**AIM OF THE TASK:**
Copy every line from the material below that holds "settled".
*** Begin section ***
-- ==== Sys2Proof/Proofs/EvidenceQueue.lean ====
section
/-! The Evidence Queue under every command: what each one can do to it, from which its order is kept and its records leave only when
acknowledged. -/

namespace Sys2Proof.Machine

/-! ### What a command does to the Evidence Unit -/

/-- The pending fence apart, growth does not look at it. -/
theorem Evidence.Grows.withFence {a b : Evidence} (h : a.Grows b) (f : Option Nat) :
    Evidence.Grows { a with fence := f } { b with fence := f } := by
  induction h with
  | refl e => exact .refl _
  | append e r room number check => exact .append { e with fence := f } r room number check
  | note e l r b => exact .note { e with fence := f } l r b
  | trans _ _ first second => exact .trans first second

/-- The ways in which a command moves the Evidence Unit. -/
inductive EvidenceMove (c : Instr) (e : Evidence) : Evidence → Prop where
  | grows {e' : Evidence} : e.Grows e' → EvidenceMove c e e'
  | powerOn : (∃ x y z, c = .powerOnReset x y z) → EvidenceMove c e Evidence.powerOn
  /-- a warm reset cancels the pending fence before its records are made (R152) -/
  | reset {e' : Evidence} : Evidence.Grows { e with fence := none } e' → EvidenceMove c e e'
  /-- the FENCE record joins the tail and becomes the pending fence (R149) -/
  | fence {m : Evidence} (r : Record) : e.Grows m → m.queue.length < 512 → r.body.kind.ordinary = false →
      r.number = m.nextNumber → r.check = linkCheck m.chain r.head →
      EvidenceMove c e { m.append r with fence := some r.number }
  /-- the head leaves, and a pending fence with it; a LOSS record may take the freed place (R142, R145, R150) -/
  | removed {e' : Evidence} (r : Record) (rest : List Record) : (∃ k, c = .recordWriteAck k) → e.queue = r :: rest →
      Evidence.Grows { e with queue := rest, fence := if e.fence = some r.number then none else e.fence } e' →
      EvidenceMove c e e'

/-! ### The operations -/

theorem recordLoss_grows {e : Evidence} {s : State} (h : e.Grows s.evid) : e.Grows (recordLoss s).evid := by
  unfold recordLoss
  split
  · exact handRecord_grows (h.trans (.note s.evid _ _ s.evid.boundary))
  · exact h

theorem fenceWritten_evid (n : Nat) (s : State) :
    (fenceWritten n s).evid = { s.evid with fence := if s.evid.fence = some n then none else s.evid.fence } := by
  unfold fenceWritten
  split
  · simp
  · rfl

/-- The removal of the head, seen with the pending fence already settled. -/
theorem removeHead_grows (r : Record) (rest : List Record) (s : State) :
    Evidence.Grows { s.evid with queue := rest, fence := if s.evid.fence = some r.number then none else s.evid.fence }
      (removeHead r.number rest s).evid := by
  have loss : Evidence.Grows { s.evid with queue := rest } (recordLoss { s with evid.queue := rest }).evid :=
    recordLoss_grows (.refl _)
  have settled := loss.withFence (if s.evid.fence = some r.number then none else s.evid.fence)
  unfold removeHead
  rw [fenceWritten_evid]
  simpa using settled

theorem closeBatch_evid (c : BatchCause) (s : State) : (closeBatch c s).evid = s.evid ∨
    ∃ b, s.stamp.batch = some b ∧
      (closeBatch c s).evid = (handRecord (.batch b (crcFinal b.check) c) { s with stamp.batch := none }).evid := by
  unfold closeBatch
  split
  · exact .inl rfl
  · next b batch => exact .inr ⟨b, batch, rfl⟩

theorem loseRecord_queue (b : Body) (s : State) : (loseRecord b s).evid.queue = s.evid.queue := by
  simp [loseRecord]

/-- A BATCH record is ordinary, so the room above 496 stays for the priority kinds (R142). -/
theorem closeBatch_keeps_room (c : BatchCause) {s : State} (room : s.evid.queue.length < 512) :
    (closeBatch c s).evid.queue.length < 512 := by
  obtain kept | ⟨b, -, handed⟩ := closeBatch_evid c s
  · rwa [kept]
  · rw [handed, handRecord_evid]
    split
    · next small =>
      have ordinaryRoom : s.evid.queue.length < 496 := small
      simp only [Evidence.append, List.length_append, List.length_singleton]
      omega
    · rw [loseRecord_queue]
      exact room

/-- A priority record is admitted while fewer than 512 are held (R142). -/
theorem handRecord_priority {b : Body} {s : State} (priority : b.kind.ordinary = false) (room : s.evid.queue.length < 512) :
    (handRecord b s).evid = s.evid.append (makeRecord b s) := by
  have admits : s.evid.queue.length < b.capacity := by simpa [Body.capacity, priority] using room
  rw [handRecord_evid, if_pos admits]

theorem takeFence_evid (token : BitVec 32) {s : State} (room : s.evid.queue.length < 512) :
    (takeFence token s).evid =
      { (closeBatch .fence s).evid.append
          (makeRecord (.fence token s.stamp.nextSeq (fenceBatch s)) (closeBatch .fence s)) with
        fence := some (closeBatch .fence s).evid.nextNumber } := by
  simp [takeFence, handRecord_priority (b := .fence token s.stamp.nextSeq (fenceBatch s)) rfl (closeBatch_keeps_room .fence room)]

theorem takeWarmReset_grows (cause : ResetCause) (label : Bool) (s : State) :
    Evidence.Grows { s.evid with fence := none } (takeWarmReset cause label s).evid := by
  unfold takeWarmReset
  split
  · exact .refl _
  · exact warmRecords_grows (.refl _)

/-- What each effect does to the Evidence Unit. -/
theorem Effect.evidence {c : Instr} {s t : State} (effect : Effect s c t) : EvidenceMove c s.evid t.evid := by
  cases effect with
  | powerOn e r k => exact .powerOn ⟨e, r, k, rfl⟩
  | warmReset cause label took tr _ =>
    refine .reset ?_
    have grows := takeWarmReset_grows cause label { strayWrite took s with port.transaction := tr }
    simpa [warmResetState] using grows
  | start body r _ _ _ =>
    exact .grows (handRecord_grows (.note s.evid s.evid.losses s.evid.lostRange (startBoundary (settingsOf r))))
  | setTime body answer a _ _ _ => exact .grows (takeStep_grows (.refl _))
  | arm body i a _ _ _ _ => exact .grows (by simpa using .refl s.evid)
  | cancel body i _ => exact .grows (voidEntry_grows (.refl _))
  | release body i _ => exact .grows (by simpa using .refl s.evid)
  | fence body token _ _ room =>
    rw [takeFence_evid token room]
    exact .fence _ (closeBatch_grows (.refl _)) (closeBatch_keeps_room .fence room) rfl rfl rfl
  | checkpoint body answer _ => exact .grows (takeCheckpoint_grows (.refl _))
  | acknowledge k d _ _ =>
    unfold acknowledgeNext
    split
    · exact .grows (by simpa using .refl s.evid)
    · next r rest _ queue =>
      refine .removed r rest ⟨k, rfl⟩ queue ?_
      simpa [Machine.acknowledge] using removeHead_grows r rest (writeCard d.current r.bytes false (hostFirst k s))
    · exact .grows (.refl _)
  | exportRead k i _ _ => exact .grows (by simpa [engineReply] using .refl s.evid)
  | exportStop body k u _ stopped => obtain rfl | rfl := stopped <;> exact .grows (by simpa using .refl s.evid)
  | frameChecked bytes damaged cut arrival rest _ => exact .grows (checkFrame_grows (.refl _))
  | goodEdge second _ => exact .grows (goodEdge_grows (.refl _))
  | badEdge v _ => exact .grows (badEdge_grows (.refl _))
  | edgeTimeout _ => exact .grows (leaveState_grows (.refl _))
  | steering _ => exact .grows (steeringInstant_grows (.refl _))
  | stamp r rest _ _ => exact .grows (answerRequest_grows (.refl _))
  | fix i _ => exact .grows (fixEntry_grows (.refl _))
  | close i _ => exact .grows (closeEntry_grows (.refl _))
  | _ => exact .grows (by simpa using .refl s.evid)

/-! ### The order of the queue -/

theorem evidenceOk_powerOn : EvidenceOk Evidence.powerOn where
  total := Nat.zero_le 512
  ordinary := Nat.zero_le 496
  rising := .nil
  linked := .nil
  tail := by simp [Evidence.powerOn]
  start := le_refl 1
  origin := fun _ => rfl
  first := by simp [Evidence.powerOn]
  fence := by simp [Evidence.powerOn]

theorem EvidenceOk.withoutFence {e : Evidence} (h : EvidenceOk e) : EvidenceOk { e with fence := none } :=
  { h with fence := fun _ pending => nomatch pending }

theorem EvidenceOk.removeHead {e : Evidence} {r : Record} {rest : List Record} (h : EvidenceOk e) (queue : e.queue = r :: rest) :
    EvidenceOk { e with queue := rest, fence := if e.fence = some r.number then none else e.fence } where
  total := by
    have total := h.total
    rw [queue, List.length_cons] at total
    exact Nat.le_of_succ_le total
  ordinary := by
    have ordinary := h.ordinary
    rw [queue, ordinaryHeld, List.countP_cons] at ordinary
    exact (Nat.le_add_right _ _).trans ordinary
  rising := (queue ▸ h.rising).of_cons
  linked := (queue ▸ h.linked).of_cons
  tail := by
    intro x last
    refine h.tail x ?_
    rw [queue, List.getLast?_cons, Option.mem_def.mp last]
    rfl
  start := h.start
  origin := h.origin
  first := fun x member => h.first x (queue ▸ List.mem_cons_of_mem r member)
  fence := by
    intro n pending
    by_cases head : e.fence = some r.number
    · simp [head] at pending
    · rw [if_neg head] at pending
      obtain ⟨x, member, number⟩ := h.fence n pending
      rw [queue, List.mem_cons] at member
      obtain rfl | member := member
      · exact absurd (number ▸ pending) head
      · exact ⟨x, member, number⟩

theorem EvidenceMove.ok {c : Instr} {e e' : Evidence} (move : EvidenceMove c e e') (h : EvidenceOk e) : EvidenceOk e' := by
  cases move with
  | grows growth => exact growth.ok h
  | powerOn _ => exact evidenceOk_powerOn
  | reset growth => exact growth.ok h.withoutFence
  | @fence m r growth room priority number check =>
    have capacity : m.queue.length < r.body.capacity := by simpa [Body.capacity, priority] using room
    have appended : EvidenceOk (m.append r) := (Evidence.Grows.append m r capacity number check).ok (growth.ok h)
    refine { appended with fence := fun n pending => ?_ }
    exact ⟨r, by simp [Evidence.append], Option.some.inj pending⟩
  | removed r rest _ queue growth => exact growth.ok (h.removeHead queue)

/-- Settles O52. -/
theorem evidenceStaysChained : Obligations.EvidenceStaysChained := fun _ _ holds =>
  step_keeps (P := fun s => EvidenceOk s.evid) (fun _ _ h => h) (fun effect h => effect.evidence.ok h) (fun _ h => h) holds

/-! ### What leaves the queue -/

theorem EvidenceMove.queue {c : Instr} {e e' : Evidence} (move : EvidenceMove c e e') (stays : ∀ x y z, c ≠ .powerOnReset x y z) :
    (e.queue <+: e'.queue ∨ (∃ k, c = .recordWriteAck k) ∧ e.queue.tail <+: e'.queue) ∧ e.nextNumber ≤ e'.nextNumber := by
  cases move with
  | grows growth => exact ⟨.inl growth.keepsQueue, growth.numbers⟩
  | powerOn reset =>
    obtain ⟨x, y, z, rfl⟩ := reset
    exact absurd rfl (stays x y z)
  | reset growth => exact ⟨.inl growth.keepsQueue, growth.numbers⟩
  | fence r growth _ _ _ _ =>
    exact ⟨.inl (growth.keepsQueue.trans (List.prefix_append _ _)), growth.numbers.trans (Nat.le_succ _)⟩
  | removed r rest written queue growth =>
    refine ⟨.inr ⟨written, ?_⟩, growth.numbers⟩
    rw [queue]
    exact growth.keepsQueue

/-- Settles O53. -/
theorem evidenceLeavesOnlyWhenAcknowledged : Obligations.EvidenceLeavesOnlyWhenAcknowledged := by
  intro c s t stays executed
  obtain ⟨queue, numbers⟩ := (effect_of_exec executed).evidence.queue stays
  obtain kept | ⟨⟨k, rfl⟩, kept⟩ := queue
  · exact ⟨fun _ => kept, .inl kept, numbers⟩
  · exact ⟨fun unwritten => absurd rfl (unwritten k), .inr kept, numbers⟩

end Sys2Proof.Machine
end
*** End section ***
**FINISHED TASK:**
/-- The removal of the head, seen with the pending fence already settled. -/
  have settled := loss.withFence (if s.evid.fence = some r.number then none else s.evid.fence)
  simpa using settled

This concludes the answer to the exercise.